The DBSCAN function take in the set of data points which are ID’s, distance matrix, eps value, and MinPts. The eps value is used to check all the points that are within a radius of eps from an object. In the DBSCAN function, we go through each unvisited point P in the dataset and first mark each point as visited. Then, we called a function called regionQuery that takes in the point, eps value, and the distance matrix as input and returns all the points that are within P’s eps neighbourhood. After that we check to see if the size of the points that we got from the regionQurey function is less than MinPts, if it is then we mark this point as Noise, else we put the point the cluster. 
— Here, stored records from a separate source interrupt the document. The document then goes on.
-- ==== Sys2Proof/Tests/Slice0.lean ====
section
/-! SUPPORT. Tests: the well-formedness smoke test; words written out from the spec's encodings, one for every
constructor; single steps with the results the spec's examples give (the rule of each example is named); and for every
statement with hypotheses a witness that meets them. -/

namespace Sys2Proof.Tests

open Sys2Proof.Machine

/-! ## WellFormed -/

/-- mod = 00 with r/m = 110 is never (BP): the one ill-formed operand, in each operand position (R83, R84). -/
theorem test_ill_formed_refused :
    [Instr.addMemToReg .word 0 (.plain .bp), .addRegToMem .byte 0 (.plain .bp), .addImmToMem (.byte false 1) (.plain .bp),
     .subMemToReg .word 0 (.plain .bp), .subRegToMem .byte 0 (.plain .bp), .subImmToMem (.sext 1) (.plain .bp),
     .incMem .word (.plain .bp), .decMem .byte (.plain .bp), .divMem .word (.plain .bp), .jmpMem (.plain .bp),
     .jmpFarMem (.plain .bp), .movMemToReg .word 0 (.plain .bp), .movRegToMem .word 0 (.plain .bp),
     .movImmToMem (.byte 0) (.plain .bp), .notMem .byte (.plain .bp)].all (fun i => !i.wellFormed) = true := by decide

theorem test_well_formed_accepted :
    [Instr.addMemToReg .word 0 (.disp8 .bp 0), .jmpMem (.plain .bx), .movMemToReg .byte 7 (.direct 0), .nop].all
      Instr.wellFormed = true := by decide

/-! ## Decoding words written out from the spec -/

/-- The decoder reads the instruction from its bytes and leaves the byte after them. -/
def reads (bs : List Byte) (i : Instr) : Bool := decode (bs ++ [0x90]) == .ok i [0x90]

/-- R152 to R158. -/
theorem test_decode_add :
    [([0b00000001, 0b11011000], Instr.addReg1ToReg2 .word 3 0),
     ([0b00000000, 0b11100000], .addReg1ToReg2 .byte 4 0),
     ([0b00000011, 0b11000011], .addReg2ToReg1 .word 0 3),
     ([0b00000010, 0b00000111], .addMemToReg .byte 0 (.plain .bx)),
     ([0b00000001, 0b01000111, 0b00000010], .addRegToMem .word 0 (.disp8 .bx 0x02)),
     ([0b10000011, 0b11000001, 0xFF], .addImmToReg (.sext 0xFF) 1),
     ([0b10000001, 0b11000001, 0x00, 0x80], .addImmToReg (.word 0x8000) 1),
     ([0b10000010, 0b11000011, 0x7F], .addImmToReg (.byte true 0x7F) 3),
     ([0b00000101, 0x34, 0x12], .addImmToAcc (.word 0x1234)),
     ([0b10000000, 0b00000110, 0x00, 0x10, 0x05], .addImmToMem (.byte false 0x05) (.direct 0x1000))].all (fun p => reads p.1 p.2) = true := by decide

/-- R170 to R176. -/
theorem test_decode_sub :
    [([0b00101001, 0b11011000], Instr.subReg1ToReg2 .word 3 0),
     ([0b00101010, 0b11000000], .subReg2ToReg1 .byte 0 0),
     ([0b00101011, 0b00000100], .subMemToReg .word 0 (.plain .si)),
     ([0b00101000, 0b00100010], .subRegToMem .byte 4 (.plain .bpsi)),
     ([0b10000011, 0b11101001, 0x01], .subImmToReg (.sext 0x01) 1),
     ([0b00101100, 0x0A], .subImmToAcc (.byte 0x0A)),
     ([0b10000000, 0b10101111, 0x00, 0x01, 0x01], .subImmToMem (.byte false 0x01) (.disp16 .bx 0x0100))].all (fun p => reads p.1 p.2) = true := by decide

/-- R161 to R163, R167 to R169. -/
theorem test_decode_inc_dec :
    [([0b11111110, 0b11000100], Instr.incReg .byte 4),
     ([0b01000111], .incRegAlt 7),
     ([0b11111111, 0b00000110, 0x00, 0x20], .incMem .word (.direct 0x2000)),
     ([0b11111111, 0b11001001], .decReg .word 1),
     ([0b01001100], .decRegAlt 4),
     ([0b11111110, 0b01001100, 0x01], .decMem .byte (.disp8 .si 0x01))].all (fun p => reads p.1 p.2) = true := by decide

/-- R159, R160, R165, R166. -/
theorem test_decode_daa_das_div :
    [([0b00100111], Instr.daa),
     ([0b00101111], .das),
     ([0b11110111, 0b11110001], .divReg .word 1),
     ([0b11110110, 0b00110110, 0x00, 0x30], .divMem .byte (.direct 0x3000))].all (fun p => reads p.1 p.2) = true := by decide

/-- R180 to R184. -/
theorem test_decode_io_int :
    [([0b11100101, 0x60], Instr.inFixed .word 0x60),
     ([0b11101100], .inVariable .byte),
     ([0b01101101], .ins .word),
     ([0b11001101, 0x21], .intN 0x21),
     ([0b11001100], .int3)].all (fun p => reads p.1 p.2) = true := by decide

/-- R131: `0111 tttn`, the sixteen conditions of R130 in order. -/
theorem test_decode_jcc_short :
    [([0b01110000, 0xFC], Instr.joShort 0xFC),
     ([0b01110001, 0xFC], .jnoShort 0xFC),
     ([0b01110010, 0xFC], .jbShort 0xFC),
     ([0b01110011, 0xFC], .jnbShort 0xFC),
     ([0b01110100, 0xFC], .jeShort 0xFC),
     ([0b01110101, 0xFC], .jneShort 0xFC),
     ([0b01110110, 0xFC], .jbeShort 0xFC),
     ([0b01110111, 0xFC], .jnbeShort 0xFC),
     ([0b01111000, 0xFC], .jsShort 0xFC),
     ([0b01111001, 0xFC], .jnsShort 0xFC),
     ([0b01111010, 0xFC], .jpShort 0xFC),
     ([0b01111011, 0xFC], .jnpShort 0xFC),
     ([0b01111100, 0xFC], .jlShort 0xFC),
     ([0b01111101, 0xFC], .jnlShort 0xFC),
     ([0b01111110, 0xFC], .jleShort 0xFC),
     ([0b01111111, 0xFC], .jnleShort 0xFC)].all (fun p => reads p.1 p.2) = true := by decide

/-- R132: `0000 1111 : 1000 tttn`. -/
theorem test_decode_jcc_full :
    [([0b00001111, 0b10000000, 0x00, 0x01], Instr.joFull 0x0100),
     ([0b00001111, 0b10000001, 0x00, 0x01], .jnoFull 0x0100),
     ([0b00001111, 0b10000010, 0x00, 0x01], .jbFull 0x0100),
     ([0b00001111, 0b10000011, 0x00, 0x01], .jnbFull 0x0100),
     ([0b00001111, 0b10000100, 0x00, 0x01], .jeFull 0x0100),
     ([0b00001111, 0b10000101, 0x00, 0x01], .jneFull 0x0100),
     ([0b00001111, 0b10000110, 0x00, 0x01], .jbeFull 0x0100),
     ([0b00001111, 0b10000111, 0x00, 0x01], .jnbeFull 0x0100),
     ([0b00001111, 0b10001000, 0x00, 0x01], .jsFull 0x0100),
     ([0b00001111, 0b10001001, 0x00, 0x01], .jnsFull 0x0100),
     ([0b00001111, 0b10001010, 0x00, 0x01], .jpFull 0x0100),
     ([0b00001111, 0b10001011, 0x00, 0x01], .jnpFull 0x0100),
     ([0b00001111, 0b10001100, 0x00, 0x01], .jlFull 0x0100),
     ([0b00001111, 0b10001101, 0x00, 0x01], .jnlFull 0x0100),
     ([0b00001111, 0b10001110, 0x00, 0x01], .jleFull 0x0100),
     ([0b00001111, 0b10001111, 0x00, 0x01], .jnleFull 0x0100)].all (fun p => reads p.1 p.2) = true := by decide

/-- R133 to R140. -/
theorem test_decode_jumps :
    [([0b11100011, 0x10], Instr.jcxz 0x10),
     ([0b11101011, 0x05], .jmpShort 0x05),
     ([0b11101001, 0xFD, 0x0E], .jmpDirect 0x0EFD),
     ([0b11111111, 0b11100011], .jmpReg 3),
     ([0b11111111, 0b00100111], .jmpMem (.plain .bx)),
     ([0b11101010, 0x20, 0x00, 0x00, 0x10], .jmpFar 0x0020 0x1000),
     ([0b11111111, 0b00101100], .jmpFarMem (.plain .si)),
     ([0b11100010, 0xFB], .loop 0xFB)].all (fun p => reads p.1 p.2) = true := by decide

/-- R190 to R198. -/
theorem test_decode_mov :
    [([0b10001001, 0b11011000], Instr.movReg1ToReg2 .word 3 0),
     ([0b10001010, 0b11101001], .movReg2ToReg1 .byte 5 1),
     ([0b10001011, 0b10011111, 0x00, 0xFF], .movMemToReg .word 3 (.disp16 .bx 0xFF00)),
     ([0b10001000, 0b00101110, 0x34, 0x12], .movRegToMem .byte 5 (.direct 0x1234)),
     ([0b11000110, 0b11000111, 0x80], .movImmToReg (.byte 0x80) 7),
     ([0b10110100, 0x4C], .movImmToRegAlt (.byte 0x4C) 4),
     ([0b11000111, 0b10000010, 0x00, 0x10, 0xEF, 0xBE], .movImmToMem (.word 0xBEEF) (.disp16 .bpsi 0x1000)),
     ([0b10100001, 0x00, 0x20], .movMemToAcc .word 0x2000),
     ([0b10100010, 0x00, 0x20], .movAccToMem .byte 0x2000)].all (fun p => reads p.1 p.2) = true := by decide

/-- R199 to R203. -/
theorem test_decode_nop_not_or :
    [([0b10010000], Instr.nop),
     ([0b11110111, 0b11010011], .notReg .word 3),
     ([0b11110110, 0b00010110, 0x00, 0x20], .notMem .byte (.direct 0x2000)),
     ([0b00001001, 0b11011000], .orReg1ToReg2 .word 3 0),
     ([0b00001010, 0b11100101], .orReg2ToReg1 .byte 4 5)].all (fun p => reads p.1 p.2) = true := by decide

/-- R84: the eight r/m rows at mod = 00, 01 and 10 (MOV AX). -/
theorem test_decode_base_index :
    [([0x8B, 0b00000000], Instr.movMemToReg .word 0 (.plain .bxsi)),
     ([0x8B, 0b00000001], .movMemToReg .word 0 (.plain .bxdi)),
     ([0x8B, 0b00000010], .movMemToReg .word 0 (.plain .bpsi)),
     ([0x8B, 0b00000011], .movMemToReg .word 0 (.plain .bpdi)),
     ([0x8B, 0b00000100], .movMemToReg .word 0 (.plain .si)),
     ([0x8B, 0b00000101], .movMemToReg .word 0 (.plain .di)),
     ([0x8B, 0b00000111], .movMemToReg .word 0 (.plain .bx)),
     ([0x8B, 0b01000000, 0x80], .movMemToReg .word 0 (.disp8 .bxsi 0x80)),
     ([0x8B, 0b01000001, 0x80], .movMemToReg .word 0 (.disp8 .bxdi 0x80)),
     ([0x8B, 0b01000010, 0x80], .movMemToReg .word 0 (.disp8 .bpsi 0x80)),
     ([0x8B, 0b01000011, 0x80], .movMemToReg .word 0 (.disp8 .bpdi 0x80)),
     ([0x8B, 0b01000100, 0x80], .movMemToReg .word 0 (.disp8 .si 0x80)),
     ([0x8B, 0b01000101, 0x80], .movMemToReg .word 0 (.disp8 .di 0x80)),
     ([0x8B, 0b01000110, 0x80], .movMemToReg .word 0 (.disp8 .bp 0x80)),
     ([0x8B, 0b01000111, 0x80], .movMemToReg .word 0 (.disp8 .bx 0x80)),
     ([0x8B, 0b10000000, 0x34, 0x12], .movMemToReg .word 0 (.disp16 .bxsi 0x1234)),
     ([0x8B, 0b10000001, 0x34, 0x12], .movMemToReg .word 0 (.disp16 .bxdi 0x1234)),
     ([0x8B, 0b10000010, 0x34, 0x12], .movMemToReg .word 0 (.disp16 .bpsi 0x1234)),
     ([0x8B, 0b10000011, 0x34, 0x12], .movMemToReg .word 0 (.disp16 .bpdi 0x1234)),
     ([0x8B, 0b10000100, 0x34, 0x12], .movMemToReg .word 0 (.disp16 .si 0x1234)),
     ([0x8B, 0b10000101, 0x34, 0x12], .movMemToReg .word 0 (.disp16 .di 0x1234)),
     ([0x8B, 0b10000110, 0x34, 0x12], .movMemToReg .word 0 (.disp16 .bp 0x1234)),
     ([0x8B, 0b10000111, 0x34, 0x12], .movMemToReg .word 0 (.disp16 .bx 0x1234))].all (fun p => reads p.1 p.2) = true := by decide

/-- Sequences the handout does not list are refused by name (R98, R99, R100): OR with memory, HLT, a prefix, IRET,
FE with bits 5..3 = 100, FF 11 101 reg, an unlisted second byte after 0F, F7 with bits 5..3 = 000. -/
theorem test_decode_unlisted :
    [([0x09, 0x07], 2), ([0xF4, 0x00], 1), ([0x66, 0x90], 1), ([0xCF, 0x00], 1), ([0xFE, 0xE0], 2), ([0xFF, 0xE8], 2),
     ([0x0F, 0x05], 2), ([0xF7, 0xC0], 2)].all
      (fun (p : List Byte × Nat) => decode p.1 == .unlisted (p.1.drop p.2)) = true := by decide

/-- A row's bits, first byte highest, as spec/opcode_table.json writes `match` (R107; log 14): MOV C7h, ADD 00h, Jcc 0F82h. -/
theorem test_table_words :
    decodeTableWord 16 0xC700 = some (.movImmToMem (.word 0) (.plain .bxsi)) ∧
    decodeTableWord 16 0x00C0 = some (.addReg1ToReg2 .byte 0 0) ∧ decodeTableWord 16 0x0F82 = some (.jbFull 0) ∧
    decodeTableWord 8 0xF4 = none := by decide

/-! ## Single steps on the spec's examples -/

/-- The examples' machine: CS = DS = SS = ES = 1000h, IP = 0100h; the word registers and bytes listed. -/
def st (regs : List (RegNum × Word)) (mem : List Host.Cell) (f : Flags := Flags.reset) : State :=
  regs.foldl (fun s p => s.setReg .word p.1 p.2)
    { State.reset with
      cs := 0x1000, ds := 0x1000, ss := 0x1000, es := 0x1000, pc := 0x0100, flags := f
      mem := mem.foldl (fun m c => Memory.write m c.1 c.2) [] }

/-- The next state, where there is one. -/
def nextOf : Host.Outcome State Fault Refusal → Option State
  | .next t => some t
  | .fault _ => none
  | .refused _ => none

/-- The fault, where there is one. -/
def faultOf : Host.Outcome State Fault Refusal → Option Fault
  | .next _ => none
  | .fault f => some f
  | .refused _ => none

/-- The refusal, where there is one. -/
def refusalOf : Host.Outcome State Fault Refusal → Option Refusal
  | .next _ => none
  | .fault _ => none
  | .refused r => some r

/-- The state after one instruction, where it completes. -/
def run (i : Instr) (s : State) : Option State := nextOf (exec i s)

/-- OF SF ZF AF PF CF, in the order of the spec's examples. -/
def bits (f : Flags) : List Nat := [f.ovf, f.sf, f.zf, f.af, f.pf, f.cf].map Bool.toNat

/-- A word register and the flags after an instruction. -/
def regAfter (i : Instr) (s : State) (r : RegNum) : Option (Word × List Nat) :=
  (run i s).map fun t => (t.reg .word r, bits t.flags)

/-- A word of memory and the flags after an instruction. -/
def memAfter (i : Instr) (s : State) (a : Nat) : Option (Word × List Nat) :=
  (run i s).map fun t => (Memory.readValue t.mem a .word, bits t.flags)

/-- The place where the next instruction lies. -/
def goesTo (i : Instr) (s : State) : Option (Word × Word) := (run i s).map fun t => (t.cs, t.pc)

theorem test_add_reg1_to_reg2 : regAfter (.addReg1ToReg2 .word 3 0) (st [(0, 0x1234), (3, 0x0FF0)] []) 0 = some (0x2224, [0, 0, 0, 0, 1, 0]) := by decide -- R152
theorem test_add_reg1_to_reg2_byte : regAfter (.addReg1ToReg2 .byte 4 0) (st [(0, 0x80FF)] []) 0 = some (0x807F, [1, 0, 0, 0, 0, 1]) := by decide -- R152: ADD AL, AH
theorem test_add_reg2_to_reg1 : regAfter (.addReg2ToReg1 .word 0 3) (st [(0, 0x7FFF), (3, 0x0001)] []) 0 = some (0x8000, [1, 1, 0, 1, 1, 0]) := by decide -- R153
theorem test_add_mem_to_reg : regAfter (.addMemToReg .byte 0 (.plain .bx)) (st [(0, 0x00F0), (3, 0x0200)] [(0x10200, 0x20)]) 0 = some (0x0010, [0, 0, 0, 0, 0, 1]) := by decide -- R154
theorem test_add_reg_to_mem : memAfter (.addRegToMem .word 0 (.disp8 .bx 2)) (st [(0, 1), (3, 0x0200)] [(0x10202, 0xFF), (0x10203, 0xFF)]) 0x10202 = some (0x0000, [0, 0, 1, 1, 1, 1]) := by decide -- R155
theorem test_add_imm_to_reg_sext : regAfter (.addImmToReg (.sext 0xFF) 1) (st [(1, 1)] []) 1 = some (0x0000, [0, 0, 1, 1, 1, 1]) := by decide -- R156
theorem test_add_imm_to_reg_82 : regAfter (.addImmToReg (.byte true 0x7F) 3) (st [(3, 0x0001)] []) 3 = some (0x0080, [1, 1, 0, 1, 0, 0]) := by decide -- R156: opcode 82h
theorem test_add_imm_to_acc : regAfter (.addImmToAcc (.byte 1)) (st [(0, 0x12FF)] []) 0 = some (0x1200, [0, 0, 1, 1, 1, 1]) := by decide -- R157
theorem test_add_imm_to_mem : memAfter (.addImmToMem (.sext 0xFF) (.disp8 .bp 0xFE)) (st [(5, 0x0302)] [(0x10301, 0x01)]) 0x10300 = some (0x00FF, [0, 0, 0, 0, 1, 1]) := by decide -- R158: [BP-2] in SS
theorem test_sub_reg1_to_reg2 : regAfter (.subReg1ToReg2 .word 3 0) (st [(0, 0x1234), (3, 0x1235)] []) 0 = some (0xFFFF, [0, 1, 0, 1, 1, 1]) := by decide -- R170
theorem test_sub_reg2_to_reg1 : regAfter (.subReg2ToReg1 .word 0 3) (st [(0, 0x8000), (3, 1)] []) 0 = some (0x7FFF, [1, 0, 0, 1, 1, 0]) := by decide -- R171
theorem test_sub_mem_to_reg : regAfter (.subMemToReg .byte 1 (.disp8 .bx 0xFF)) (st [(1, 0x0010), (3, 0x0401)] [(0x10400, 0x20)]) 1 = some (0x00F0, [0, 1, 0, 0, 1, 1]) := by decide -- R172: [BX-1]
theorem test_sub_reg_to_mem : memAfter (.subRegToMem .word 3 (.plain .di)) (st [(3, 1), (7, 0x0400)] []) 0x10400 = some (0xFFFF, [0, 1, 0, 1, 1, 1]) := by decide -- R173
theorem test_sub_imm_to_reg : regAfter (.subImmToReg (.byte false 0x80) 4) (st [(0, 0x7F00)] []) 0 = some (0xFF00, [1, 1, 0, 0, 1, 1]) := by decide -- R174: SUB AH, 80h
theorem test_sub_imm_to_acc : regAfter (.subImmToAcc (.word 0xFFFF)) (st [] []) 0 = some (0x0001, [0, 0, 0, 1, 0, 1]) := by decide -- R175
theorem test_sub_imm_to_mem : memAfter (.subImmToMem (.sext 0x10) (.direct 0x2000)) (st [] [(0x12000, 0x0F)]) 0x12000 = some (0xFFFF, [0, 1, 0, 0, 1, 1]) := by decide -- R176
theorem test_dec_reg : regAfter (.decReg .byte 0) (st [(0, 0x1200)] [] { Flags.reset with cf := true }) 0 = some (0x12FF, [0, 1, 0, 1, 1, 1]) := by decide -- R161: CF kept
theorem test_dec_reg_alt : regAfter (.decRegAlt 1) (st [(1, 1)] [] { Flags.reset with cf := true }) 1 = some (0, [0, 0, 1, 0, 1, 1]) := by decide -- R162
theorem test_dec_mem : memAfter (.decMem .word (.plain .bx)) (st [(3, 0x0300)] []) 0x10300 = some (0xFFFF, [0, 1, 0, 1, 1, 0]) := by decide -- R163
theorem test_inc_reg : regAfter (.incReg .byte 4) (st [(0, 0x7F00)] []) 0 = some (0x8000, [1, 1, 0, 1, 0, 0]) := by decide -- R167: INC AH
theorem test_inc_reg_alt : regAfter (.incRegAlt 0) (st [(0, 0x7FFF)] [] { Flags.reset with cf := true }) 0 = some (0x8000, [1, 1, 0, 1, 1, 1]) := by decide -- R168: CF kept
theorem test_inc_mem : memAfter (.incMem .word (.direct 0x2000)) (st [] [(0x12000, 0xFF)]) 0x12000 = some (0x0100, [0, 0, 0, 1, 1, 0]) := by decide -- R169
Lastly, we have an expandCluster function that takes in the cluster that we just added to, the neighboring points, the point, the eps value, and the minpts. The expandCluster function first adds the point to the cluster. For each of the point in the neighboring points, if that particular point is not visited, then we mark that as visited. We now create call the regionQuery function again with the new point, and the eps value. This will return a new set of neighbouring points and now we check to see if the size of new neighbouring points is greater than equal to minpts, and if it is then this new neighbouring points will be joined with the old neighboring points. After that, we check if the point in the old neighbouring points is any member of any cluster, if its not then we add this point to the cluster C that we passed in as the input to the expand cluster function. We repeat this pattern until all points are assigned to a cluster. 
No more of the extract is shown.